Final curtain call for Theatre Council director

At the end of this year, Dr. James McGlone, a professor in the department of communication, will retire from the University.

McGlone, a native of Boonton, N.J., has called Seton Hall home for roughly 49 years after he first graduated from the university in 1954 and then returned in 1965.

Over those 49 years, McGlone has served not only as a professor of communication, but also as the director of Theatre Council alongside Deirdre Yates.

In addition, McGlone is the artistic director of the Celtic Theatre Company, which has been based out of Seton Hall University for nearly 30 years.

In these positions, McGlone has overseen the production of over 100 plays, ranging from smaller titles to those of William Shakespeare and Irish playwrights T.C. Murray and John B. Keane.

McGlone’s final play at Seton Hall will add to his diverse repertoire of productions, as he has never previously directed William Shakespeare’s “King Lear.” The play will debut on Oct. 22 in the Theatre-in-the-Round.

As a director, McGlone said he emphasizes to his actors the importance of presence and how that contributes to the overall, interactive experience.

Presence “is everything,” McGlone said. “Nothing is better than presence.”

McGlone said the focus on presence is the major difference not only between live theater and film, but carries over to other methods of communication such as face-to-face conversation and texting.

McGlone also discussed how he has seen the school through many different periods over the years.

“Each generation creates its own stresses, and its own turbulences,” McGlone said.

Most notably, McGlone recalled the heated debates following Pope Paul VI’s encyclical, which outlined the stance of the Catholic Church on birth control, and the fallout of the Kent State shootings in May of 1970, which caused Seton Hall to close early without finishing the spring semester.

McGlone will retire from full-time duty at Seton Hall, possibly bringing his Readers’ Theatre, which is focused upon live dramatic readings, to the road.

Over the years at this university, McGlone has developed close friendships with many professors and students, friendships which he said have helped to color his time here.

“I have nothing but gratitude for the time and people I’ve known here,” McGlone said.

Second year graduate student Henry LaGue has performed in twelve plays and numerous stage readings in his six years at the university with McGlone.

“First and foremost, he has a strong dedication to the students,” Lague said.

“He would be doing six or seven shows a year in his fourth decade of work.

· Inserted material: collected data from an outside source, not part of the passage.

-- ==== Sys2Proof/Machine/Resets.lean ====
section
/-!
DEFINITION. Sys2Proof/Machine/Resets.lean: resets, thermal trips, lost clocks, the input and standby rails (19 R402, R405 to R409; 20
R415, R418, R422, R423), ports and function-level resets (11 R266; 12 R227, R286, R287; 19 Table 19-4).
-/
namespace Sys2Proof.Machine

/-! ### Device resets -/

/-- DEVICE (R406, R409): a write of RST.CTRL with KEY 0xD5E7 and CMD 1; any other write of it is ignored and recorded. -/
def execDeviceReset (standby : Bool) (width value : Nat) (s : State) : Out :=
  .next (if unpowered s then s
    else if standbyPort s standby || width != 8 || nbits value 48 16 != 0xD5E7 || nbits value 0 4 != 1 then ignored s 0x2000 value
    else deviceResetTo 3 s)

/-- SIDEBAND_RESET (R406): SMBus write-byte, command code 0xF0; data 0xD5 resets, any other is ignored and recorded. -/
def execSidebandReset (data : Nat) (s : State) : Out :=
  .next (if unpowered s then s else if data = 0xD5 then deviceResetTo 4 s else ignored s 0xF0 data)

/-! ### Thermal trip (R422, R423) -/

/-- Always-on cycles in ten minutes. -/
def tenMinutes : Nat := 600 * 32768

/-- THERMAL_TRIP (R422): a diode reaches 115 °C: THERM_TRIP_N asserts and the module is reset and held; after a second trip within ten
minutes it enters Off until V44_IN is removed. A trip during a reset wins (R423). -/
def execThermalTrip (s : State) : Out :=
  .next (if !s.pst.v44 || (unpowered s && !s.pst.inReset) then s
    else
      let again := s.pst.tripAt.any fun t => decide (s.clk.aon < t + tenMinutes)
      let s1 := if again then enterOff 8 s else deviceResetTo 8 s
      { s1 with pst := { s1.pst with tripped := true, thermTrip := !again, lockout := again, tripAt := s.clk.aon :: s.pst.tripAt.take 1 } })

/-- TRIP_HOLD_RELEASE (R422): the hold's conditions are met: THERM_TRIP_N releases and the module boots with cause THERMAL. -/
def execTripHoldRelease (ms : Nat) (badShelves : List Nat) (selfTest : Option Bool) (s : State) : Out :=
  .next (if !s.pst.thermTrip then s
    else
      let s1 := { s with pst := { s.pst with thermTrip := false } }
      if mayBoot s1 then bringUp ms badShelves selfTest s1 else s1)

/-! ### Clocks (R402) -/

/-- The lock flags of a hall's PLLs: 0 strike, 1 the active scribe PLL, 2 fabric. -/
def lockField (pll : Nat) : FieldRef :=
  if pll = 0 then Reg.CLK_STATUS.STRIKE_LOCK else if pll = 1 then Reg.CLK_STATUS.SCRIBE_LOCK else Reg.CLK_STATUS.FABRIC_LOCK

/-- A bit of a field cleared or set. -/
def putBit (s : State) (f : FieldRef) (i : Nat) (b : Bool) : State :=
  let x := fget s f
  fset s f (if b then x ||| 2 ^ i else x &&& (2 ^ f.w - 1 - 2 ^ i % 2 ^ f.w))

/-- What a hall computes for passes in flight is poisoned (R83). -/
def poisonHall (s : State) (h : Nat) : State :=
  { s with run := { s.run with live := s.run.live.map fun p =>
    if p.stage.isSome && (regionHalls s p.region).elem h then { p with poisoned := (p.poisoned ++ p.sessions).eraseDups } else p } }

/-- PLL_LOCK_LOSS (R402): in a hall its clocks are gated and its values poisoned, a stretch ends, and the event is counted and recorded; the
scribe clock first moves to the idle PLL. `hall` 4 is a concourse PLL or the module oscillator: a device reset with cause CLOCK. -/
def execPllLockLoss (hall pll : Nat) (s : State) : Out :=
  .next (if unpowered s || decide (2 < pll) then s
    else if 4 ≤ hall then deviceResetTo 6 s
    else
      let s1 := modHall (putBit s (lockField pll) hall false) hall fun x =>
        { x with gated := true, stretched := false, pll := if pll = 1 then 1 - x.pll else x.pll }
      let s2 := fbump (poisonHall s1 hall) Reg.CLK_LOCK_EVENTS.COUNT 1
      annal s2 0x0800 2 { die := some hall } 0 pll 0)

/-- Does a pass in flight use a hall? -/
def hallBusy (s : State) (h : Nat) : Bool := s.run.live.any fun p => (regionHalls s p.region).elem h

/-- Are a hall's three clocks locked? -/
def hallLocked (s : State) (h : Nat) : Bool := [0, 1, 2].all fun p => (fget s (lockField p)).testBit h

/-- A hall whose PLLs are locked again resumes once no pass that it poisoned is in flight (R402). -/
def resumeHall (s : State) (h : Nat) : State :=
  if (hallPower s h).gated && hallLocked s h && !hallBusy s h then modHall s h fun x => { x with gated := false } else s

/-- HALL_RELOCK_DONE (R402): the hall's PLLs are locked; it resumes at the next pass boundary. -/
def execHallRelockDone (hall : Nat) (s : State) : Out :=
  .next (if unpowered s || !(hallPower s hall).gated then s
    else resumeHall ([0, 1, 2].foldl (fun s p => putBit s (lockField p) hall true) s) hall)

/-! ### Input and standby rails (R415, R418) -/

/-- The input is gone: the module is Off, and its next boot has cause POWER. -/
def inputLost (s : State) : State :=
  let s1 := enterOff 1 s
  { s1 with pst := { s1.pst with v44 := false, thermTrip := false } }

/-- V44_UNDERVOLTAGE (R415): below 35.0 V for more than 20 µs. An input that is removed ends the lockout of R422. -/
def execV44Undervoltage (s : State) : Out :=
  .next (let s1 := if s.pst.v44 then inputLost s else s
    { s1 with pst := { s1.pst with lockout := false } })

/-- V44_OVERVOLTAGE (R415): above 56.0 V for more than 5 µs: the controller disconnects the input. -/
def execV44Overvoltage (s : State) : Out := .next (if s.pst.v44 then inputLost s else s)

/-- STANDBY_RESET (R405, R418): VSTBY_3V3 rises: the always-on domain starts afresh. -/
def execStandbyReset (s : State) : Out :=
  .next (if s.pst.vstby then s
    else { s with
      regs := s.regs.filter fun e => e.1 != Reg.PST_SB_CTRL.WAKE_EN.addr
      clk := { s.clk with aon := 0, frac := 0 }
      pst := { s.pst with vstby := true, tripped := false, tripAt := [], wakeSrc := 0, wakeN := false } })

/-- STANDBY_LOSS (R418): VSTBY_3V3 below 3.0 V: the module enters Off and cannot boot until the rail returns. -/
def execStandbyLoss (s : State) : Out :=
  .next (if !s.pst.vstby then s
    else
      let s1 := if unpowered s && !s.pst.inReset then s else enterOff 1 s
      { s1 with pst := { s1.pst with vstby := false, wakeN := false, thermTrip := false, inReset := s1.pst.v44, cause := 1 } })

/-! ### Ports (R227, R286) -/

/-- The functions that a port presents as its own: in joined mode PF2 on port B and the others on port A; in standby mode all on the active
port, none on the other. -/
def portFns (s : State) (b : Bool) (fn : Fn) : Bool :=
  if standbyMode s then (b == (fget s Reg.INT_PORT_STATUS.ACTIVE == 1)) && fn != .pf2 else b == (fn == .pf2)

/-- The MSI-X table key's function (see `msixKey`). -/
def keyFn (k : Nat) : Fn := if k / 16 < 1024 then .vf (k / 16) else if k / 16 = 1024 then .pf1 else .pf0

/-- The PCIe configuration of some functions is reset: no bus mastering, every MSI-X vector masked and none
pending. -/
def dropConfig (s : State) (p : Fn → Bool) : State :=
  { s with
      hst := { s.hst with master := s.hst.master.filter fun f => !p f, msixTab := sdrop (fun k => p (keyFn k)) s.hst.msixTab }
      out := { s.out with msixPend := s.out.msixPend.filter fun e => !p e.1 } }

/-- A port's link flags. -/
def putLink (s : State) (b up : Bool) : State :=
  let s1 := { s with hst := if b then { s.hst with linkB := up } else { s.hst with linkA := up } }
  fset s1 (if b then Reg.INT_PORT_STATUS.LINK_B else Reg.INT_PORT_STATUS.LINK_A) (bitOf up)

/-- Every stream halts with its ring disabled; bases and moderation keep their values. -/
def haltStreams (s : State) : State :=
  let cs := List.range 1025
  let s1 := { s with itk := { s.itk with streams := cs.map fun c => (c, { streamOf s c with halted := true }) } }
  (cs.filter (ringOn s)).foldl (fun s c => fset s (Reg.CAR_RING_CTRL.ENABLE c) 0) s1

/-- Accessions in progress end as ACC_CANCEL would end them; one whose colophon write has begun goes on (R209, R286). -/
def cancelAccessions (s : State) : State :=
  (List.range 16).foldl (fun s r =>
    let ph := (accOf s r).phase
    if ph == .receiving || ph == .paused || ph == .committing || ph == .restoring then endAcc s r 0x0C .idle else s) s

/-- BULK transfers fall back to PF1, or return to PF2 (R227). -/
def routeBulk (s : State) (pf1 : Bool) : State :=
  if s.hst.bulkToPf1 == pf1 then s
  else
    let s1 := fset { s with hst := { s.hst with bulkToPf1 := pf1 } } Reg.INT_BULK_STATUS.ROUTE (bitOf pf1)
    if pf1 then fbump (rerouteLoans s1) Reg.INT_BULK_STATUS.FALLBACKS 1 else s1

/-- PORT_LINK_LOSS (R261, R286): a port (true: B) goes down or its PERST is asserted. -/
def execPortLinkLoss (portB : Bool) (s : State) : Out :=
  .next (if unpowered s || !linkUp s portB then s
    else
      let owns := portFns s portB
      let s1 := dropConfig (putLink s portB false) owns
      let s2 := if owns .pf1 then haltStreams s1 else s1
      if standbyMode s then
        failSwaps (if owns .pf1 then { s2 with hst := { s2.hst with lostAt := some s2.clk.tick } } else s2)
      else failSwaps (if portB then routeBulk s2 true else cancelAccessions s2))

/-- PORT_LINK_UP (R227, R286): a port links. The active port that returns is in time, and no takeover occurs. BULK transfers return to PF2
once port B is up and PF2 masters the bus. -/
def execPortLinkUp (portB : Bool) (s : State) : Out :=
  .next (if unpowered s || linkUp s portB then s
    else
      let s1 := putBit (putLink s portB true) Reg.CLK_STATUS.PCIE_LOCK (bitOf portB) true
      let s2 := if portFns s portB .pf1 then { s1 with hst := { s1.hst with lostAt := none } } else s1
      if portB && !standbyMode s && s2.hst.master.elem .pf2 then routeBulk s2 false else s2)

/-- STANDBY_TAKEOVER (R286): the active port has stayed lost for TAKEOVER_MS: the other port becomes active. -/
def execStandbyTakeover (s : State) : Out :=
  .next (if unpowered s || !standbyMode s || s.hst.lostAt.isNone then s
    else
      let s1 := fset s Reg.INT_PORT_STATUS.ACTIVE (1 - fget s Reg.INT_PORT_STATUS.ACTIVE)
      fbump { s1 with hst := { s1.hst with lostAt := none } } Reg.INT_PORT_STATUS.TAKEOVERS 1)

/-- BUS_MASTERING_CHANGE (R227, R261, R286): the host enables or disables a function's bus mastering. -/
def execBusMasteringChange (fn : Fn) (on : Bool) (s : State) : Out :=
  .next (if unpowered s then s
    else
      let s1 := { s with hst := { s.hst with master := if on then (s.hst.master.filter (· != fn)) ++ [fn] else s.hst.master.filter (· != fn) } }
      if on && fn == .pf2 && linkUp s true && !standbyMode s then routeBulk s1 false else if on then s1 else failSwaps s1)

/-! ### Function-level resets (R266, R287, R405) -/

/-- The stream of a function is as new: no packet, no command, its registers at their reset values but CAR.PASS. -/
def freshenStream (s : State) (c : Nat) : State :=
  let keep := fun (a : Nat) => !(decide (carBase c ≤ a) && decide (a < carBase c + 0x118)) || a == carBase c + 0x28
  { s with
    regs := s.regs.filter fun e => keep e.1
    itk := { s.itk with streams := sset (fun _ => freshStream) s.itk.streams c freshStream
                        cmds := s.itk.cmds.filter fun k => k.stream != c } }

/-- A carrel's runs stop, and its user tiles and run areas are cleared (R95, R128). -/
def clearScribes (s : State) (c : Nat) : State :=
  let s1 := (s.scr.runs.filter fun r => r.stream == c).foldl (fun s r => endRun s c r.seq) s
  let areas := (s1.scr.unit.filter fun e => e.2.area == some c).map (·.1)
  { s1 with scr := { s1.scr with
      tiles := smapAll (fun _ => freshTile) s1.scr.tiles fun _ t => if t.owner == some c then freshTile else t
      unit := smapAll (fun _ => freshScribe) s1.scr.unit fun _ u => if u.area == some c then { u with area := none } else u
      store := sdrop (fun k => areas.elem (k / 2 ^ 20) && decide (0xC0000 ≤ k % 2 ^ 20 ∧ k % 2 ^ 20 < 0xE0000)) s1.scr.store
      linePoison := sdrop (fun k => areas.elem (64 * k / 2 ^ 20) && decide (0xC0000 ≤ 64 * k % 2 ^ 20 ∧ 64 * k % 2 ^ 20 < 0xE0000)) s1.scr.linePoison
      tileCmds := s1.scr.tileCmds.filter fun t => t.1 != c } }

/-- FUNCTION_LEVEL_RESET_VF (R266, R287): a carrel's sessions, comets, pages, loan entries, tiles, runs, ring and stream go; unsealed
commands get no record, and a pass of it in flight ends with its results discarded. -/
def execFunctionLevelResetVf (carrel : Nat) (s : State) : Out :=
  .next (if unpowered s then s
    else
      let s1 := (carrelSessions s carrel).foldl (fun s x => closeSession s x.handle) s
      let s2 := clearScribes { s1 with loans := s1.loans.filter fun l => l.carrel != carrel } carrel
      retryLoans (dropConfig (freshenStream s2 carrel) (· == .vf carrel)))

/-- FUNCTION_LEVEL_RESET_PF0 (R405): configuration, MSI-X and mailbox framing; a request that has been taken goes on. -/
def execFunctionLevelResetPf0 (s : State) : Out :=
  .next (if unpowered s then s
    else
      let s1 := { s with cur := { s.cur with mbx := { s.cur.mbx with blocks := [] } } }
      dropConfig (fset s1 Reg.CUR_MBX_STATUS.EXPECTED_SEQ 0) (· == .pf0))

/-- FUNCTION_LEVEL_RESET_PF1 (R261, R405): PF1's stream, ring and accession aperture; accessions end as after the loss of port A. -/
def execFunctionLevelResetPf1 (s : State) : Out :=
  .next (if unpowered s then s else failSwaps (dropConfig (freshenStream (cancelAccessions s) 1024) (· == .pf1)))

/-- FUNCTION_LEVEL_RESET_PF2 (R261, R405): PF2's configuration; BULK transfers fall back (R227). -/
def execFunctionLevelResetPf2 (s : State) : Out :=
  .next (if unpowered s then s else
    let s1 := dropConfig s (· == .pf2)
    failSwaps (if standbyMode s then s1 else routeBulk s1 true))

end Sys2Proof.Machine
end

That is what’s great about him: he has kept students involved. It’s amazing to work with someone who is so dedicated and has so much experience,” he said.

LaGue said that aside from being a professor and director, McGlone has impacted students on the personal level.

“He’s definitely a philosopher, a mentor to people and just really a cool guy,” LaGue said.

“He is someone you can have a real conversation with – that’s definitely something that has never been lacking with him,” he said.

McGlone called his Theater Council students “a great bunch” and said that one of the greatest things about theater is that it brings together individuals “striving for that common goal, (which) is a binding experience.”

In the future, McGlone said he would like to teach apologetics courses part time. For now, he said has no plans “set in stone.”